__Extracted entries__
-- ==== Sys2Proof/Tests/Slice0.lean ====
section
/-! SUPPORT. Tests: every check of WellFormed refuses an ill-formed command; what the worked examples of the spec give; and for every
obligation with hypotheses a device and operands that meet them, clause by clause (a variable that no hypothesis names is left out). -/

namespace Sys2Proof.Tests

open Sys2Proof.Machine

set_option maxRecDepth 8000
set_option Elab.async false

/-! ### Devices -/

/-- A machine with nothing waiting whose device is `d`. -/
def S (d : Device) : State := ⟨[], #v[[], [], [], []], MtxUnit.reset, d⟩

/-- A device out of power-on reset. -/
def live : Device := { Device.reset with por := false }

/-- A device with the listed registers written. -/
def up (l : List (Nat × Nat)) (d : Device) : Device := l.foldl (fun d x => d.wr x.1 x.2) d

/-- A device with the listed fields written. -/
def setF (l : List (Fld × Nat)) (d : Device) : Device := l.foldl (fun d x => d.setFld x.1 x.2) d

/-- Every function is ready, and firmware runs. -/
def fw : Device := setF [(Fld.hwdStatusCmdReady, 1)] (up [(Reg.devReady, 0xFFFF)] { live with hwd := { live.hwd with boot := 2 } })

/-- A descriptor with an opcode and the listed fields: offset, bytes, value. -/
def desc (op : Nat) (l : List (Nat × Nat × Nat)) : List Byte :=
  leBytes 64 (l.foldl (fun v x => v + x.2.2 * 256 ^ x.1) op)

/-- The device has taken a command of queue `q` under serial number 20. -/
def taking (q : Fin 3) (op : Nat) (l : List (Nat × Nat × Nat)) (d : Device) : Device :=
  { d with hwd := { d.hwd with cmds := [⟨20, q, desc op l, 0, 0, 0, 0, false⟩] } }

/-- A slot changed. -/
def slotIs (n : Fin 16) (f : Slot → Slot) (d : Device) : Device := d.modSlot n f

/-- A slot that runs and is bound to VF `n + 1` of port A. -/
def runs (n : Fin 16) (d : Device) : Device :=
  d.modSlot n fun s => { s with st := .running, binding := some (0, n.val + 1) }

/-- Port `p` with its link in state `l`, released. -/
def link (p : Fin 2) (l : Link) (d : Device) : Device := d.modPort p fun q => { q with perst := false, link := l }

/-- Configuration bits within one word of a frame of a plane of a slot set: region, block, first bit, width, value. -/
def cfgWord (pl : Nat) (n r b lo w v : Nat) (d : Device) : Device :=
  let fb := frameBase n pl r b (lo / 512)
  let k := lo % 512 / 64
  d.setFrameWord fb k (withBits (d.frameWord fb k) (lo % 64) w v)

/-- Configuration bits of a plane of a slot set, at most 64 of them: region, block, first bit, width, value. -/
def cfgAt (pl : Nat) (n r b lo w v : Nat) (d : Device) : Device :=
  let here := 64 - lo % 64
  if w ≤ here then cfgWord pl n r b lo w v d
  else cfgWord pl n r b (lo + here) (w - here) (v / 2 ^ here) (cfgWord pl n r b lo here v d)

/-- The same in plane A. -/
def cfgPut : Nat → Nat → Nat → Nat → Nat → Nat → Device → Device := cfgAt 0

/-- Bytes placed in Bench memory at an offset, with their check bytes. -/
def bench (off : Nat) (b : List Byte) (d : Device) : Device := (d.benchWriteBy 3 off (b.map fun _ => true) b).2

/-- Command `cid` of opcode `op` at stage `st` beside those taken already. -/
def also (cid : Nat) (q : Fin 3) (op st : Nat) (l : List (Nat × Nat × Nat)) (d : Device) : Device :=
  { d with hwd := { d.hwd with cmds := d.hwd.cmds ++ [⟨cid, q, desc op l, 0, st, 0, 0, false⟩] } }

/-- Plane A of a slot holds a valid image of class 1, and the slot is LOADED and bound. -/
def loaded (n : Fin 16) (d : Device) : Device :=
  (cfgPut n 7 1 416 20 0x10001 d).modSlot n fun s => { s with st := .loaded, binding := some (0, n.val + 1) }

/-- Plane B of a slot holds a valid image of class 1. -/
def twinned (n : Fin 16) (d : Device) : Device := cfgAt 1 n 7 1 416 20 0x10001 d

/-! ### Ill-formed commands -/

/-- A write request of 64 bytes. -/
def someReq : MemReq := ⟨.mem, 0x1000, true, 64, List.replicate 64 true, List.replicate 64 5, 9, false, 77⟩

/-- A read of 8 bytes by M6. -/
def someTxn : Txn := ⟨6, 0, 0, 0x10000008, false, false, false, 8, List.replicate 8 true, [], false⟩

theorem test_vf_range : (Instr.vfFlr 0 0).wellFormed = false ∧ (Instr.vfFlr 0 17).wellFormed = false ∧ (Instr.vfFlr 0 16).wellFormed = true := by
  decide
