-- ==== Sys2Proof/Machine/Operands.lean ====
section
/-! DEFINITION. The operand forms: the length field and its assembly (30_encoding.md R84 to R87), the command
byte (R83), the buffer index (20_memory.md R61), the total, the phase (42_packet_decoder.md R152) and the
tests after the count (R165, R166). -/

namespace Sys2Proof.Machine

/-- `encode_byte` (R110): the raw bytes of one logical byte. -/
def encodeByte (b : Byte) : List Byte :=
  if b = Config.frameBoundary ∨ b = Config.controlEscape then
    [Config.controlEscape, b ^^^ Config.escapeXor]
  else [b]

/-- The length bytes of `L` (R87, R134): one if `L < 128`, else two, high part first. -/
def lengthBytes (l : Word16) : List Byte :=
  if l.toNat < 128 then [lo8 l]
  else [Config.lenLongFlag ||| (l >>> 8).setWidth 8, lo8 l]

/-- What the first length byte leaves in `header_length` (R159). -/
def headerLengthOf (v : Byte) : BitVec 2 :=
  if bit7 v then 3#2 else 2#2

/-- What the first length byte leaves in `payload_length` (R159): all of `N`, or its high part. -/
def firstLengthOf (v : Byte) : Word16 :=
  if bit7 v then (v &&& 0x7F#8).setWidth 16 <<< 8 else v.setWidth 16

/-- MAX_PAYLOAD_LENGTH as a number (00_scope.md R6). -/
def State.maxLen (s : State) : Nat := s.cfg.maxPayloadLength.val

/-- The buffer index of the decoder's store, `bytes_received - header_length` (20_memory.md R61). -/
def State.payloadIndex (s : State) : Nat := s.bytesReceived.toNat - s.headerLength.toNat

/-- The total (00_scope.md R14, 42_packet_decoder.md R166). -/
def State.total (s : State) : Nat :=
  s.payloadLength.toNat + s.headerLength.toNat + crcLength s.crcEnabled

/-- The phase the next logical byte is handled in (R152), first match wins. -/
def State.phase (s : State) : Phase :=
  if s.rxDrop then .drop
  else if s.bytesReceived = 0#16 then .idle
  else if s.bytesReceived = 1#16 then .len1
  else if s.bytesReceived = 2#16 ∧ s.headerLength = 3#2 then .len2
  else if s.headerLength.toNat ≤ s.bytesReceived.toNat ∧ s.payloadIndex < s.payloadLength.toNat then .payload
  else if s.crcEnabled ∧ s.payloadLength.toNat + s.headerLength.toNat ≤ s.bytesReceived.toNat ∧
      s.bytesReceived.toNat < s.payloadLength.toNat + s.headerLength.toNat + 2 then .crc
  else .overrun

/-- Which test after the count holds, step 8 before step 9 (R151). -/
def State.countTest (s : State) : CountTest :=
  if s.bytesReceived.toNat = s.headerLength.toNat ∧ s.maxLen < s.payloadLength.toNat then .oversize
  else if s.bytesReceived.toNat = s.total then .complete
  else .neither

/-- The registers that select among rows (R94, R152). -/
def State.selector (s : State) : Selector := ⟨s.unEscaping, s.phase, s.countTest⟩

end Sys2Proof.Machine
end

__Work order__
Within the material above, copy exactly the lines from the line that holds "slot changed. -/" up to and including the line that holds "with its link".

__Written answer__
/-- A slot changed. -/
def slotIs (n : Fin 16) (f : Slot → Slot) (d : Device) : Device := d.modSlot n f

/-- A slot that runs and is bound to VF `n + 1` of port A. -/
def runs (n : Fin 16) (d : Device) : Device :=
  d.modSlot n fun s => { s with st := .running, binding := some (0, n.val + 1) }

/-- Port `p` with its link in state `l`, released. -/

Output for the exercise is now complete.